Market capitalisation (market cap): share price multiplied by total shares outstanding. Used to categorise companies by size. Large-cap companies are generally those with a market cap above $10 billion, mid-cap between $2 billion and $10 billion, and small-cap below $2 billion, though exact thresholds vary by index provider.
Earnings per share (EPS): net profit divided by shares outstanding. Measures profitability on a per-share basis.
Price-to-earnings ratio (P/E ratio): share price divided by EPS. A high P/E suggests investors expect strong future growth. A low P/E may indicate undervaluation — or weak prospects.
Dividend yield: annual dividend per share divided by share price, expressed as a percentage.
S&P 500: An index tracking 500 leading companies listed on US stock exchanges, selected by committee based on size, liquidity, and sector representation. Widely used as the benchmark for overall US stock market performance.
Bull market: sustained price increases of 20% or more from a recent low.
Bear market: sustained decline of 20% or more from a recent high.

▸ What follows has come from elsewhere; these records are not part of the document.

-- ==== Sys2Proof/Syntax.lean ====
section
/-! DEFINITION. The instructions and device events of the CG980: one constructor per row of
`spec/opcode_table.json`. A word's fields keep the width `02_encoding.md` gives them; `Instr.illegal`
(WellFormed) says which values a word may hold. An event's operands name the object it happens to. -/

namespace Sys2Proof

/-- Who makes a request of the register page or of memory (R371, R372). -/
inductive Master where
  | host (port : Fin 2)
  | core (n : Fin 1024)
  | engine (cluster : Fin 128)
  | scc (cluster : Fin 128)
  | management
  | link (n : Fin 32)
  deriving DecidableEq, Repr

/-- The PCI Express AtomicOps a host port completes, and the 128-bit CAS, which it does not (R343). -/
inductive PcieOp where
  | fetchAdd | swap | cas | cas128
  deriving DecidableEq, Repr

/-- What a host's write carries: its bytes and its Relaxed Ordering bit (R343). -/
structure PcieWrite where
  data : List (BitVec 8)
  relaxed : Bool
  deriving DecidableEq, Repr

/-- What a peer asks of this package (R332, R342). -/
inductive PeerOp where
  | read (addr : Nat) (n : Nat)
  | write (addr : Nat) (data : List (BitVec 8))
  | atomic (op : BitVec 4) (addr : Nat) (x : BitVec 64) (y : BitVec 64)
  deriving DecidableEq, Repr

/-- A peer's request as its flit brings it (R332, R337): the flit's sequence number, whether it came whole by its CRC, the
peer's own number of the request, which the response names, and what it asks. -/
structure PeerReq where
  seq : Nat
  whole : Bool
  req : Nat
  op : PeerOp
  deriving DecidableEq, Repr

/-- The end of a tile operation or an engine command: its number, what it meets on its way as a level code of R204 (0: nothing;
with bit 7 set, an error that was corrected), and the element or row at which it meets it. -/
structure Ending where
  id : Nat
  damage : BitVec 8
  place : Nat
  deriving DecidableEq, Repr

/-- What a received flit brings (R337, R340): an acknowledgement that ends a replay or not, a bad CRC of a
resent flit, or the response to a request of this package. -/
inductive Flit where
  | ack (last : Nat)
  | badCrc
  | sent
  | response (seq : Nat) (whole : Bool) (req : Nat) (data : List (BitVec 8))
  | refused (seq : Nat) (whole : Bool) (req : Nat)
  | damaged (seq : Nat) (whole : Bool) (req : Nat)
  | errorStatus (seq : Nat) (whole : Bool) (req : Nat)
  deriving DecidableEq, Repr
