/-- The sum of z^i / i! from i = k on, for `n` terms, `term` the term k, in units of 2^-192. -/
def expSeries (z : Nat) : (n k term : Nat) → Nat
  | 0, _, _ => 0
  | n + 1, k, term => term + expSeries z n (k + 1) (term * z / 2 ^ 192 / (k + 1))

/-- 2^f for `0 < f < 1` given in units of 2^-192. -/
def exp2Frac (f : Nat) : FVal :=
  let y := expSeries (f * ln2 192 192 / 2 ^ 192) 60 0 (2 ^ 192)
  .fin false (2 * (y / 2 ^ 64) + 1) (-129)

def fexp2 : FVal → FVal
  | .nan => .nan
  | .inf n => if n then FVal.zero else .inf false
  | .fin n m e =>
    if !(FVal.fin n m e).lt (.fin false 128 0) then .inf false
    else if !(FVal.fin true 150 0).lt (.fin n m e) then FVal.zero
    else
      let v := (FVal.fin n m e).at_ (min e (-192))
      let u := (2 ^ (max (-e) 192).toNat : Nat)
      let k := v / (u : Int)
      let r := (v % (u : Int)).toNat
      if r == 0 then .fin false 1 k else (exp2Frac (r * 2 ^ 192 / u)).scale k

/-- `n` binary digits of log2 z, for z in [1, 2) in units of 2^-320. -/
def log2Digits : (n z acc : Nat) → Nat
  | 0, _, acc => acc
  | n + 1, z, acc =>
    let y := z * z / 2 ^ 320
    if 2 ^ 321 ≤ y then log2Digits n (y / 2) (2 * acc + 1) else log2Digits n y (2 * acc)

def flog2 : FVal → FVal
  | .nan => .nan
  | .inf n => if n then .nan else .inf false
  | .fin n m e =>
    if m == 0 then .inf true
    else if n then .nan
    else
      let k : Int := m.log2 + e
      if m == 2 ^ m.log2 then FVal.ofInt k 0
      else
        let d : Int := log2Digits 128 (m * 2 ^ (320 - m.log2)) 0
        FVal.ofInt (2 * (k * 2 ^ 128 + d) + 1) (-129)

/-! ### Rotation (R39 to R43) -/

/-- `sign_hash` under the seed register's value (R41). -/
def signHash (seed : W32) (b j : Nat) : Bool :=
  let t := seed ^^^ BitVec.ofNat 32 (b * 0x9E3779B1) ^^^ BitVec.ofNat 32 (j * 0x85EBCA77)
  let t := t ^^^ (t >>> 15)
  let t := t * 0x2C1B3C6D
  let t := t ^^^ (t >>> 12)
  t.getLsbD 31

/-- One butterfly stage at distance `h`. -/
def butterfly (h : Nat) (xs : List Int) : List Int :=
  (List.range xs.length).map fun i =>
    if i / h % 2 == 0 then xs.getD i 0 + xs.getD (i + h) 0 else xs.getD (i - h) 0 - xs.getD i 0

/-- The stages of a block of 16 or 64. -/
def butterflies (xs : List Int) : List Int :=
  let xs := butterfly 8 (butterfly 4 (butterfly 2 (butterfly 1 xs)))
  if xs.length == 64 then butterfly 32 (butterfly 16 xs) else xs

/-- 1/√n as an exponent. -/
def rotShift (n : Nat) : Int := if n == 16 then 2 else 3

/-- `rotate_block` of block `b`; none is NONFINITE (R39). -/
def rotateBlock (seed : W32) (b : Nat) (xs : List FVal) : Option (List FVal) :=
  if xs.any fun x => !x.isFin then none
  else
    match (xs.filterMap FVal.log).max? with
    | none => some (xs.map fun _ => FVal.zero)
    | some e =>
      let ms := xs.zipIdx.map fun p =>
        match p.1 with
        | .fin n m f =>
          let k : Int := roundInt false m (f + 23 - e)
          if xor n (signHash seed b p.2) then -k else k
        | _ => 0
      some ((butterflies ms).map fun m => FVal.ofInt m (e - 23 - rotShift xs.length))

/-- `unrotate_block` of block `b` (R43). -/
def unrotateBlock (seed : W32) (b : Nat) (xs : List FVal) : Option (List FVal) :=
  if xs.any fun x => !x.isFin then none
  else
    let x := (xs.map FVal.exp).foldl min 0
    let zs := butterflies (xs.map fun v => v.at_ x)
    some (zs.zipIdx.map fun p =>
      FVal.ofInt (if signHash seed b p.2 then -p.1 else p.1) (x - rotShift xs.length))

/-! ### Block boundaries (R48) -/

/-- The boundary bits of one panel from the floor(log2) of its granules' largest magnitudes. -/
def blockStarts (thr : Nat) : List (Option Int) → (g : Nat) → (cur : Option Int) → Nat
  | [], _, _ => 0
  | none :: ms, g, cur => blockStarts thr ms (g + 1) cur
  | some lg :: ms, g, none => blockStarts thr ms (g + 1) (some lg)
  | some lg :: ms, g, some c =>
    if (thr : Int) < (lg - c).natAbs then 2 ^ g + blockStarts thr ms (g + 1) (some lg)
    else blockStarts thr ms (g + 1) (some (max c lg))

/-- Bit 0 is always a boundary. -/
def panelStarts (thr : Nat) (ms : List (Option Int)) : Nat := 1 + blockStarts thr ms 0 none

end Sys2Proof.Machine
end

Market risk: broad economic downturns, recessions, and financial crises affect most stocks regardless of individual company performance.
Company risk: a single business can fail or significantly underperform even when the broader market is healthy. Individual stocks can fall 30–50% or more on a single earnings miss or sector shift.
Volatility: stock prices fluctuate daily. Short-term movements can be significant, particularly for smaller or growth-oriented companies.
Liquidity risk: less relevant for large-cap stocks, but smaller or thinly traded stocks may be difficult to buy or sell at a fair price.
Past performance is not indicative of future results. Investing in stocks involves the risk of loss, and you may not recover the full amount invested.
Stocks are one of the oldest and most widely used instruments for building wealth over time. Understanding what a stock is — how ownership works, what drives prices, and what risks are involved — gives you the foundation to participate in equity markets with greater clarity.
As traditional finance and crypto continue to converge, stocks are no longer a separate world from digital assets. Tokenized stock, on-chain IPO access, and cross-asset portfolios are making it possible to hold stocks and crypto side by side — on the same infrastructure, in the same account.